Please output the entries below without altering a single character.

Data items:
━━━━━━

-- ==== Sys2Proof/Laws/Memory.lean ====
section
/-! SUPPORT. Memory as a list in canonical form: a read after a write, and that every operation keeps the
form. -/

namespace Sys2Proof.Machine

open Sys2Proof

namespace Memory

theorem read_erase (m : Memory) (x y : Nat) :
    Memory.read (m.erase x) y = if y = x then unlistedByte else m.read y := by
  induction m with
  | nil => simp [Memory.erase, Memory.read]
  | cons c m ih =>
    obtain ⟨a, b⟩ := c
    simp only [Memory.erase] at ih ⊢
    by_cases h : a = x
    · subst h
      simp only [List.filter_cons, bne_self_eq_false, Bool.false_eq_true, if_false, ih, Memory.read]
      split <;> simp_all
    · simp only [List.filter_cons, bne_iff_ne, ne_eq, h, not_false_eq_true, if_true, Memory.read, ih]
      split
      · next hy => rw [if_neg (by omega)]
      · rfl

theorem read_insert_self (m : Memory) (x : Nat) (v : Byte) (h : ∀ c ∈ m, c.1 ≠ x) :
    Memory.read (m.insert x v) x = v := by
  induction m with
  | nil => simp [Memory.insert, Memory.read]
  | cons c m ih =>
    obtain ⟨a, b⟩ := c
    have ha : a ≠ x := h (a, b) (by simp)
    simp only [Memory.insert]
    split
    · simp [Memory.read]
    · simp only [Memory.read, if_neg (Ne.symm ha)]
      exact ih fun c hc => h c (by simp [hc])

theorem read_insert_other (m : Memory) (x y : Nat) (v : Byte) (h : y ≠ x) :
    Memory.read (m.insert x v) y = m.read y := by
  induction m with
  | nil => simp [Memory.insert, Memory.read, h]
  | cons c m ih =>
    obtain ⟨a, b⟩ := c
    simp only [Memory.insert]
    split
    · simp [Memory.read, h]
    · simp only [Memory.read, ih]

theorem erase_ne (m : Memory) (x : Nat) : ∀ c ∈ m.erase x, c.1 ≠ x := by
  intro c hc
  simpa using (List.mem_filter.mp hc).2

/-- A read after a write, of every memory, canonical or not. -/
theorem read_write (m : Memory) (x y : Nat) (v : Byte) :
    Memory.read (m.write x v) y = if y = x then v else m.read y := by
  unfold Memory.write
  by_cases hv : v = unlistedByte
  · rw [if_pos hv, read_erase, hv]
  · rw [if_neg hv]
    by_cases hy : y = x
    · rw [if_pos hy, hy, read_insert_self _ _ _ (erase_ne m x)]
    · rw [if_neg hy, read_insert_other _ _ _ _ hy, read_erase, if_neg hy]

theorem wfFrom_mono {lo lo' : Nat} (h : lo' ≤ lo) (m : Memory) (hm : m.wfFrom lo = true) :
    m.wfFrom lo' = true := by
  cases m with
  | nil => rfl
  | cons c m =>
    obtain ⟨a, b⟩ := c
    simp only [Memory.wfFrom, Bool.and_eq_true, decide_eq_true_eq] at hm ⊢
    exact ⟨⟨⟨by omega, hm.1.1.2⟩, hm.1.2⟩, hm.2⟩

theorem wfFrom_erase (m : Memory) (x lo : Nat) (h : m.wfFrom lo = true) :
    Memory.wfFrom lo (m.erase x) = true := by
  induction m generalizing lo with
  | nil => rfl
  | cons c m ih =>
    obtain ⟨a, b⟩ := c
    simp only [Memory.wfFrom, Bool.and_eq_true, decide_eq_true_eq] at h
    have hm := ih (a + 1) h.2
    simp only [Memory.erase] at hm ⊢
    rw [List.filter_cons]
    split
    · simp only [Memory.wfFrom, Bool.and_eq_true, decide_eq_true_eq]
      exact ⟨h.1, hm⟩
    · exact wfFrom_mono (by omega) _ hm

theorem wfFrom_insert (m : Memory) (x : Nat) (v : Byte) (lo : Nat) (h : m.wfFrom lo = true)
    (hx : lo ≤ x) (hx' : x < 2 ^ 20) (hne : ∀ c ∈ m, c.1 ≠ x) (hv : v ≠ unlistedByte) :
    Memory.wfFrom lo (m.insert x v) = true := by
  induction m generalizing lo with
  | nil => simpa [Memory.insert, Memory.wfFrom, hx, hv] using hx'
  | cons c m ih =>
    obtain ⟨a, b⟩ := c
    have ha : a ≠ x := hne (a, b) (by simp)
    simp only [Memory.wfFrom, Bool.and_eq_true, decide_eq_true_eq] at h
    simp only [Memory.insert]
    split
    · next hlt =>
      simp only [Memory.wfFrom, Bool.and_eq_true, decide_eq_true_eq, bne_iff_ne]
      exact ⟨⟨⟨hx, hx'⟩, hv⟩, ⟨⟨by omega, h.1.1.2⟩, by simpa using h.1.2⟩, h.2⟩
    · next hge =>
      simp only [Memory.wfFrom, Bool.and_eq_true, decide_eq_true_eq]
      refine ⟨h.1, ih (a + 1) h.2 ?_ fun c hc => hne c (by simp [hc])⟩
      have := Nat.lt_of_le_of_ne (Nat.le_of_not_lt hge) ha
      exact this

/-- A write at an address of the machine keeps the canonical form. -/
theorem wf_write (m : Memory) (x : Nat) (v : Byte) (h : m.wf = true) (hx : x < 2 ^ 20) :
    Memory.wf (m.write x v) = true := by
  unfold Memory.wf Memory.write at *
  split
  · exact wfFrom_erase m x 0 h
  · next hv =>
    exact wfFrom_insert _ x v 0 (wfFrom_erase m x 0 h) (by omega) hx (erase_ne m x) hv

end Memory

end Sys2Proof.Machine
end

━━━━━━

### Answer to the exercise
-- ==== Sys2Proof/Laws/Memory.lean ====
section
/-! SUPPORT. Memory as a list in canonical form: a read after a write, and that every operation keeps the
form. -/

namespace Sys2Proof.Machine

open Sys2Proof

namespace Memory

theorem read_erase (m : Memory) (x y : Nat) :
    Memory.read (m.erase x) y = if y = x then unlistedByte else m.read y := by
  induction m with
  | nil => simp [Memory.erase, Memory.read]
  | cons c m ih =>
    obtain ⟨a, b⟩ := c
    simp only [Memory.erase] at ih ⊢
    by_cases h : a = x
    · subst h
      simp only [List.filter_cons, bne_self_eq_false, Bool.false_eq_true, if_false, ih, Memory.read]
      split <;> simp_all
    · simp only [List.filter_cons, bne_iff_ne, ne_eq, h, not_false_eq_true, if_true, Memory.read, ih]
      split
      · next hy => rw [if_neg (by omega)]
      · rfl

theorem read_insert_self (m : Memory) (x : Nat) (v : Byte) (h : ∀ c ∈ m, c.1 ≠ x) :
    Memory.read (m.insert x v) x = v := by
  induction m with
  | nil => simp [Memory.insert, Memory.read]
  | cons c m ih =>
    obtain ⟨a, b⟩ := c
    have ha : a ≠ x := h (a, b) (by simp)
    simp only [Memory.insert]
    split
    · simp [Memory.read]
    · simp only [Memory.read, if_neg (Ne.symm ha)]
      exact ih fun c hc => h c (by simp [hc])

theorem read_insert_other (m : Memory) (x y : Nat) (v : Byte) (h : y ≠ x) :
    Memory.read (m.insert x v) y = m.read y := by
  induction m with
  | nil => simp [Memory.insert, Memory.read, h]
  | cons c m ih =>
    obtain ⟨a, b⟩ := c
    simp only [Memory.insert]
    split
    · simp [Memory.read, h]
    · simp only [Memory.read, ih]

theorem erase_ne (m : Memory) (x : Nat) : ∀ c ∈ m.erase x, c.1 ≠ x := by
  intro c hc
  simpa using (List.mem_filter.mp hc).2

/-- A read after a write, of every memory, canonical or not. -/
theorem read_write (m : Memory) (x y : Nat) (v : Byte) :
    Memory.read (m.write x v) y = if y = x then v else m.read y := by
  unfold Memory.write
  by_cases hv : v = unlistedByte
  · rw [if_pos hv, read_erase, hv]
  · rw [if_neg hv]
    by_cases hy : y = x
    · rw [if_pos hy, hy, read_insert_self _ _ _ (erase_ne m x)]
    · rw [if_neg hy, read_insert_other _ _ _ _ hy, read_erase, if_neg hy]

theorem wfFrom_mono {lo lo' : Nat} (h : lo' ≤ lo) (m : Memory) (hm : m.wfFrom lo = true) :
    m.wfFrom lo' = true := by
  cases m with
  | nil => rfl
  | cons c m =>
    obtain ⟨a, b⟩ := c
    simp only [Memory.wfFrom, Bool.and_eq_true, decide_eq_true_eq] at hm ⊢
    exact ⟨⟨⟨by omega, hm.1.1.2⟩, hm.1.2⟩, hm.2⟩

theorem wfFrom_erase (m : Memory) (x lo : Nat) (h : m.wfFrom lo = true) :
    Memory.wfFrom lo (m.erase x) = true := by
  induction m generalizing lo with
  | nil => rfl
  | cons c m ih =>
    obtain ⟨a, b⟩ := c
    simp only [Memory.wfFrom, Bool.and_eq_true, decide_eq_true_eq] at h
    have hm := ih (a + 1) h.2
    simp only [Memory.erase] at hm ⊢
    rw [List.filter_cons]
    split
    · simp only [Memory.wfFrom, Bool.and_eq_true, decide_eq_true_eq]
      exact ⟨h.1, hm⟩
    · exact wfFrom_mono (by omega) _ hm

theorem wfFrom_insert (m : Memory) (x : Nat) (v : Byte) (lo : Nat) (h : m.wfFrom lo = true)
    (hx : lo ≤ x) (hx' : x < 2 ^ 20) (hne : ∀ c ∈ m, c.1 ≠ x) (hv : v ≠ unlistedByte) :
    Memory.wfFrom lo (m.insert x v) = true := by
  induction m generalizing lo with
  | nil => simpa [Memory.insert, Memory.wfFrom, hx, hv] using hx'
  | cons c m ih =>
    obtain ⟨a, b⟩ := c
    have ha : a ≠ x := hne (a, b) (by simp)
    simp only [Memory.wfFrom, Bool.and_eq_true, decide_eq_true_eq] at h
    simp only [Memory.insert]
    split
    · next hlt =>
      simp only [Memory.wfFrom, Bool.and_eq_true, decide_eq_true_eq, bne_iff_ne]
      exact ⟨⟨⟨hx, hx'⟩, hv⟩, ⟨⟨by omega, h.1.1.2⟩, by simpa using h.1.2⟩, h.2⟩
    · next hge =>
      simp only [Memory.wfFrom, Bool.and_eq_true, decide_eq_true_eq]
      refine ⟨h.1, ih (a + 1) h.2 ?_ fun c hc => hne c (by simp [hc])⟩
      have := Nat.lt_of_le_of_ne (Nat.le_of_not_lt hge) ha
      exact this

/-- A write at an address of the machine keeps the canonical form. -/
theorem wf_write (m : Memory) (x : Nat) (v : Byte) (h : m.wf = true) (hx : x < 2 ^ 20) :
    Memory.wf (m.write x v) = true := by
  unfold Memory.wf Memory.write at *
  split
  · exact wfFrom_erase m x 0 h
  · next hv =>
    exact wfFrom_insert _ x v 0 (wfFrom_erase m x 0 h) (by omega) hx (erase_ne m x) hv

end Memory

end Sys2Proof.Machine
end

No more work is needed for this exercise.